The age of neoliberalism in economics and politics has coincided with a great deal of public and academic discussion of human rights in China and America and much of the rest of the world. There are at least two obvious explanations of this coincidence. Depending largely upon one's place within the new world order, one might say either that as economic and political liberalism displace tyranny and authoritarianism, along come human rights and the necessary discussion of and struggle for the same. Or, if one is already in an advanced economy with a form of parliamentary democracy and looking abroad, one could offer a causal explanation for this coincidence: first come the dislocations and abuses of neoliberal policies and practices and then come assertions of natural human rights in the face of pain and abuse. There is a great deal of force to these accounts, but they leave a great deal to consider.

This essay argues that during the Clinton administration especially the U.S. government developed an intense interest in the rhetoric and ideology of human rights as part and parcel of the U.S. desire to establish neoliberal economic dominance across as much of the world as possible. Human rights talk functioned as part of the U.S. effort to extend a liberal market across the globe, especially in China, justifying that expansion, in large part, with the promise that markets will provide the economic freedom from which rights must follow--a promise resting itself on an assertion that the market's proper pure function requires liberal political arrangements such as constitutions and legal systems in which human rights can find a protected home. In essence, the Clinton administration's global policies made an economic political weapon of human rights talk to serve the U.S. ambition of global hegemony.

In the case of China, this talk and the interests underlying it found allies in several quarters. Newspapers and journal articles make this clear and a number of important critical scholarly discussions refine and develop the general point. 2 Intellectuals have debated the value of human rights and talk about them for a very long time. This discussion, [End Page 171] from Hobbes to Lee Kuan Yew, contributes to both the formation of the nation-state and individuals' relations within and to it. 3 In recent years, especially since Michel Foucault's suspicious critique of rights, 4 particularly women and other "marginal" organic intellectuals, have developed a defense of rights discourse both to force the liberal state to extend citizenship protection to oppressed minorities and to pressure authoritarian regimes to reduce their use of torture and coercion. 5 This important debate could be resolved in a number of ways.
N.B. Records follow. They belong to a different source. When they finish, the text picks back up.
/-! ### Coprimality -/

/-- The search that defines `coprime` misses no common factor, since no factor of `p` has a higher degree than `p`. -/
theorem coprime_iff {a p : Nat} (hp : p ≠ 0) :
    coprime a p = true ↔ ∀ d, 2 ≤ d → congruent a 0 d → ¬ congruent p 0 d := by
  simp only [coprime, List.all_eq_true, List.mem_range, Bool.or_eq_true, decide_eq_true_eq, bne_iff_ne]
  refine forall_congr' fun d => ⟨fun h two factor_a factor_p => ?_, fun h _ => ?_⟩
  · have hd : d ≠ 0 := by omega
    have inRange : d < 2 ^ (p.log2 + 1) := by
      rw [← deg_lt_iff]
      exact Int.lt_of_le_of_lt (deg_le_of_factor hp factor_p) ((deg_lt_iff p _).mpr Nat.lt_log2_self)
    rw [← polyMod_eq_zero_iff hd] at factor_a factor_p
    rcases h inRange with (small | a_ne) | p_ne
    · omega
    · exact a_ne factor_a
    · exact p_ne factor_p
  · by_cases two : 2 ≤ d
    · have hd : d ≠ 0 := by omega
      have noCommon := h two
      rw [← polyMod_eq_zero_iff hd, ← polyMod_eq_zero_iff hd] at noCommon
      tauto
    · exact .inl (.inl (not_le.mp two))

/-- Every polynomial is a factor of 0, so the modulus is common to 0 and itself. -/
theorem coprime_zero {p : Nat} (two : 2 ≤ p) : coprime 0 p = false := by
  rw [← Bool.not_eq_true, coprime_iff (Nat.ne_zero_of_lt two)]
  exact fun h => h p two (congruent_refl 0 p) (congruent_modulus p)

/-- What has an inverse modulo `p` is coprime to it: a common factor would be a factor of 1. -/
theorem coprime_of_inverse {a p y : Nat} (hp : p ≠ 0) (inverse : congruent (clmul y a) 1 p) : coprime a p = true := by
  refine (coprime_iff hp).mpr fun d two factor_a factor_p => ?_
  have multiple := congruent_clmul_right factor_a y
  rw [clmul_zero_right] at multiple
  have factor_one : congruent 1 0 d :=
    congruent_trans (congruent_symm (congruent_of_factor inverse factor_p)) multiple
  have low := deg_le_of_factor Nat.one_ne_zero factor_one
  have high := one_le_deg_iff.mpr two
  rw [show deg 1 = 0 from rfl] at low
  omega

/-- Under an irreducible modulus every nonzero element is coprime to it (45_inverter.md R92): a factor of the element
has a degree below that of the modulus. -/
theorem coprime_of_irreducible {a p : Nat} (irred : irreducible p = true) (ha : a ≠ 0) (low : deg a < deg p) :
    coprime a p = true := by
  obtain ⟨two, noFactor⟩ := irreducible_iff.mp irred
  have hp : p ≠ 0 := by omega
  refine (coprime_iff hp).mpr fun d two_d factor_a factor_p => ?_
  have degree := deg_le_of_factor ha factor_a
  have below : d < 2 ^ p.log2 := by
    rw [← deg_lt_iff, ← deg_of_ne_zero hp]
    omega
  exact noFactor d two_d below ((polyMod_eq_zero_iff (by omega) p).mpr factor_p)

end Sys2Proof.Machine
end

section
/-! The inverter and INV (45_inverter.md R89 to R92): the loop makes the iterations of the rule, each lowers
deg(u) + deg(v) and keeps the bounds, the cofactors and the common factors; so the loop ends with the ring inverse or
with a common factor. -/

namespace Sys2Proof.Machine

/-! ### One iteration (45_inverter.md R89) -/

/-- The loop variables after an iteration. -/
def Euclid.next (x : Euclid) : Euclid := x.ordered.update

/-- deg(u) + deg(v), which the swap does not change (45_inverter.md R90). -/
def Euclid.degSum (x : Euclid) : Int := deg x.u + deg x.v

/-- The two cases of the swap. -/
theorem Euclid.ordered_cases (x : Euclid) :
    (deg x.u < deg x.v ∧ x.ordered = { u := x.v, v := x.u, g1 := x.g2, g2 := x.g1 }) ∨
    (deg x.v ≤ deg x.u ∧ x.ordered = x) := by
  by_cases low : deg x.u < deg x.v
  · exact .inl ⟨low, if_pos low⟩
  · exact .inr ⟨not_lt.mp low, if_neg low⟩

theorem Euclid.ordered_deg_le (x : Euclid) : deg x.ordered.v ≤ deg x.ordered.u := by
  obtain ⟨low, swap⟩ | ⟨high, keep⟩ := x.ordered_cases
  · rw [swap]
    exact Int.le_of_lt low
  · rwa [keep]

theorem Euclid.ordered_degSum (x : Euclid) : x.ordered.degSum = x.degSum := by
  obtain ⟨-, swap⟩ | ⟨-, keep⟩ := x.ordered_cases
  · rw [swap]
    exact Int.add_comm _ _
  · rw [keep]

theorem Euclid.ordered_v_ne_zero {x : Euclid} (hu : x.u ≠ 0) (hv : x.v ≠ 0) : x.ordered.v ≠ 0 := by
  obtain ⟨-, swap⟩ | ⟨-, keep⟩ := x.ordered_cases
  · rwa [swap]
  · rwa [keep]

/-- The shift of an ordered pair is the difference of the degrees. -/
theorem Euclid.ordered_shift (x : Euclid) : (x.ordered.shift : Int) = deg x.ordered.u - deg x.ordered.v := by
  have := x.ordered_deg_le
  rw [Euclid.shift]
  omega

/-- An iteration cancels the leading term of u, so it lowers deg(u) + deg(v) (45_inverter.md R90). -/
theorem Euclid.next_degSum_lt {x : Euclid} (hu : x.u ≠ 0) (hv : x.v ≠ 0) : x.next.degSum < x.degSum := by
  rw [← x.ordered_degSum]
  exact Int.add_lt_add_right (deg_cancel_lt (x.ordered_v_ne_zero hu hv) x.ordered_deg_le) _

/-! ### The iterations from given loop variables -/

/-- The iterations of the rule from the loop variables `x`. -/
abbrev Euclid.Steps (x : Euclid) (recs : List StepRecord) (uEnd gEnd : Nat) : Prop :=
  EuclidSteps x.u x.v x.g1 x.g2 recs uEnd gEnd

/-- The rule fixes the swap, the shift and the record of an iteration: they are those of the datapath. -/
theorem Euclid.steps_cons_iff {x : Euclid} {rec : StepRecord} {rest : List StepRecord} {uEnd gEnd : Nat} :
    x.Steps (rec :: rest) uEnd gEnd ↔
      x.u ≠ 1 ∧ x.u ≠ 0 ∧ rec = x.ordered.record ∧ x.next.Steps rest uEnd gEnd := by
  refine and_congr_right fun _ => and_congr_right fun _ => ⟨?_, fun ⟨record, restSteps⟩ => ?_⟩
  · rintro ⟨uB, vB, g1B, g2B, k, swap, keep, shift, rfl, restSteps⟩
    have same : x.ordered = { u := uB, v := vB, g1 := g1B, g2 := g2B } := by
      obtain ⟨low, swapped⟩ | ⟨high, kept⟩ := x.ordered_cases
      · obtain ⟨rfl, rfl, rfl, rfl⟩ := swap low
        exact swapped
      · obtain ⟨rfl, rfl, rfl, rfl⟩ := keep high
        exact kept
    have shiftEq := x.ordered_shift
    rw [same] at shiftEq
    obtain rfl : k = Euclid.shift { u := uB, v := vB, g1 := g1B, g2 := g2B } :=
      Int.ofNat_inj.mp (shift.trans shiftEq.symm)
    rw [Euclid.next, same]
    exact ⟨rfl, restSteps⟩
  · refine ⟨x.ordered.u, x.ordered.v, x.ordered.g1, x.ordered.g2, x.ordered.shift, fun low => ?_, fun high => ?_,
      x.ordered_shift, record, restSteps⟩
    · rw [Euclid.ordered, if_pos low]
      exact ⟨rfl, rfl, rfl, rfl⟩
    · rw [Euclid.ordered, if_neg (not_lt.mpr high)]
      exact ⟨rfl, rfl, rfl, rfl⟩

section
variable {I : Euclid → Prop} (keeps : ∀ x : Euclid, x.u ≠ 1 → x.u ≠ 0 → I x → I x.next)
include keeps

/-- What every iteration keeps holds of the last loop variables. -/
theorem Euclid.Steps.last_of_invariant {x : Euclid} {recs : List StepRecord} {uEnd gEnd : Nat}
    (h : x.Steps recs uEnd gEnd) (start : I x) :
    ∃ y : Euclid, I y ∧ (y.u = 1 ∨ y.u = 0) ∧ uEnd = y.u ∧ gEnd = y.g1 := by
  induction recs generalizing x with
  | nil => exact ⟨x, start, h⟩
  | cons rec rest ih =>
    obtain ⟨ne_one, ne_zero, -, restSteps⟩ := Euclid.steps_cons_iff.mp h
    exact ih restSteps (keeps x ne_one ne_zero start)

/-- What every iteration keeps holds where a record is made. -/
theorem Euclid.Steps.record_of_invariant {x : Euclid} {recs : List StepRecord} {uEnd gEnd : Nat}
    (h : x.Steps recs uEnd gEnd) (start : I x) {rec : StepRecord} (mem : rec ∈ recs) :
    ∃ y : Euclid, I y ∧ y.u ≠ 1 ∧ y.u ≠ 0 ∧ rec = y.ordered.record := by
  induction recs generalizing x with
  | nil => cases mem
  | cons first rest ih =>
    obtain ⟨ne_one, ne_zero, record, restSteps⟩ := Euclid.steps_cons_iff.mp h
    rcases List.mem_cons.mp mem with rfl | later
    · exact ⟨x, start, ne_one, ne_zero, record⟩
    · exact ih restSteps (keeps x ne_one ne_zero start) later

end

/-! ### The bounds that every iteration keeps (45_inverter.md R90) -/

/-- The bounds at the top of an iteration. -/
structure Euclid.Bounded (m : Nat) (x : Euclid) : Prop where
  u_lt : deg x.u < m
  v_le : deg x.v ≤ m
  v_pos : 1 ≤ deg x.v
  g1_le : deg x.g1 + deg x.v ≤ m
  g2_le : deg x.g2 + deg x.u ≤ m

/-- The bounds after the swap. -/
structure Euclid.OrderedBounded (m : Nat) (x : Euclid) : Prop where
  u_le : deg x.u ≤ m
  v_lt : deg x.v < m
  v_pos : 1 ≤ deg x.v
  shift_eq : (x.shift : Int) = deg x.u - deg x.v
  g1_le : deg x.g1 + deg x.v ≤ m
  g2_le : deg x.g2 + deg x.u ≤ m

theorem Euclid.Bounded.v_ne_zero {m : Nat} {x : Euclid} (h : x.Bounded m) : x.v ≠ 0 := by
  have two := one_le_deg_iff.mp h.v_pos
  exact Nat.ne_zero_of_lt two

theorem Euclid.Bounded.ordered {m : Nat} {x : Euclid} (h : x.Bounded m) (ne_one : x.u ≠ 1) (ne_zero : x.u ≠ 0) :
    x.ordered.OrderedBounded m := by
  have shift_eq := x.ordered_shift
  have u_pos : 1 ≤ deg x.u := one_le_deg_iff.mpr (by omega)
  obtain ⟨u_lt, v_le, v_pos, g1_le, g2_le⟩ := h
  obtain ⟨-, swap⟩ | ⟨high, keep⟩ := x.ordered_cases
  · rw [swap] at shift_eq ⊢
    exact ⟨v_le, u_lt, u_pos, shift_eq, g2_le, g1_le⟩
  · rw [keep] at shift_eq ⊢
    exact ⟨Int.le_of_lt u_lt, Int.lt_of_le_of_lt high u_lt, v_pos, shift_eq, g1_le, g2_le⟩

theorem deg_xor_shiftLeft_lt {x y k n : Nat} (hx : deg x < (n : Int)) (hy : deg y + k < (n : Int)) :
    deg (x ^^^ (y <<< k)) < (n : Int) := by
  have := neg_one_le_deg y
  obtain ⟨j, rfl⟩ : ∃ j, n = j + k := ⟨n - k, by omega⟩
  have small : y < 2 ^ j := (deg_lt_iff y j).mp (by omega)
  rw [deg_lt_iff] at hx ⊢
  exact Nat.xor_lt_two_pow hx (Nat.shiftLeft_lt small)

/-- The update cancels the leading term of u, and the shift brings deg(g2) no further above than deg(u) is above
deg(v). -/
theorem Euclid.OrderedBounded.update {m : Nat} {x : Euclid} (h : x.OrderedBounded m) : x.update.Bounded m := by
  obtain ⟨u_le, v_lt, v_pos, shift_eq, g1_le, g2_le⟩ := h
  have hv : x.v ≠ 0 := Nat.ne_zero_of_lt (one_le_deg_iff.mp v_pos)
  have lower : deg x.update.u < deg x.u := deg_cancel_lt hv (by omega)
  have cofactor : deg x.update.g1 < ((m + 1 - x.v.log2 : Nat) : Int) := by
    rw [deg_of_ne_zero hv] at *
    exact deg_xor_shiftLeft_lt (by omega) (by omega)
  refine ⟨by omega, Int.le_of_lt v_lt, v_pos, ?_, Int.le_trans (Int.add_le_add_left (Int.le_of_lt lower) _) g2_le⟩
  change deg x.update.g1 + deg x.v ≤ m
  rw [deg_of_ne_zero hv] at *
  omega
If a claim to human rights emerges from a specific social struggle, most likely it is to be supported except when it appears to analysis to lead to undesired and unintended consequences. In the case of the relations between China and the U.S., specific class and state elements share common interests even if these interests have different values in their particular situation. Furthermore, similar discourses, similar knowledges form a shared common-sense and way of talking. Speaking about the dominant knowledge and discipline in the People's Republic of China (P.R.C.), Wang Hui testifies that: "Today, of course, the dominant discipline in China is neo-classical economics. This is a development of the nineties. . . . after 1990, Hayekian ideas gained real ascendancy. Today economics--understood in its most rigidly liberal acceptation--has acquired the force of an ethics in China. Laissez faire axioms form a code of conduct, as rules of the commodity which no agent may violate. So currently economics is not just a technical discipline, any more than its predecessors [as a dominant discipline]: it too is an imperative world view" (FCG 94f).

Wang Hui accounts for the dominance of neoliberal discourse among China's elites and knowledge producers in...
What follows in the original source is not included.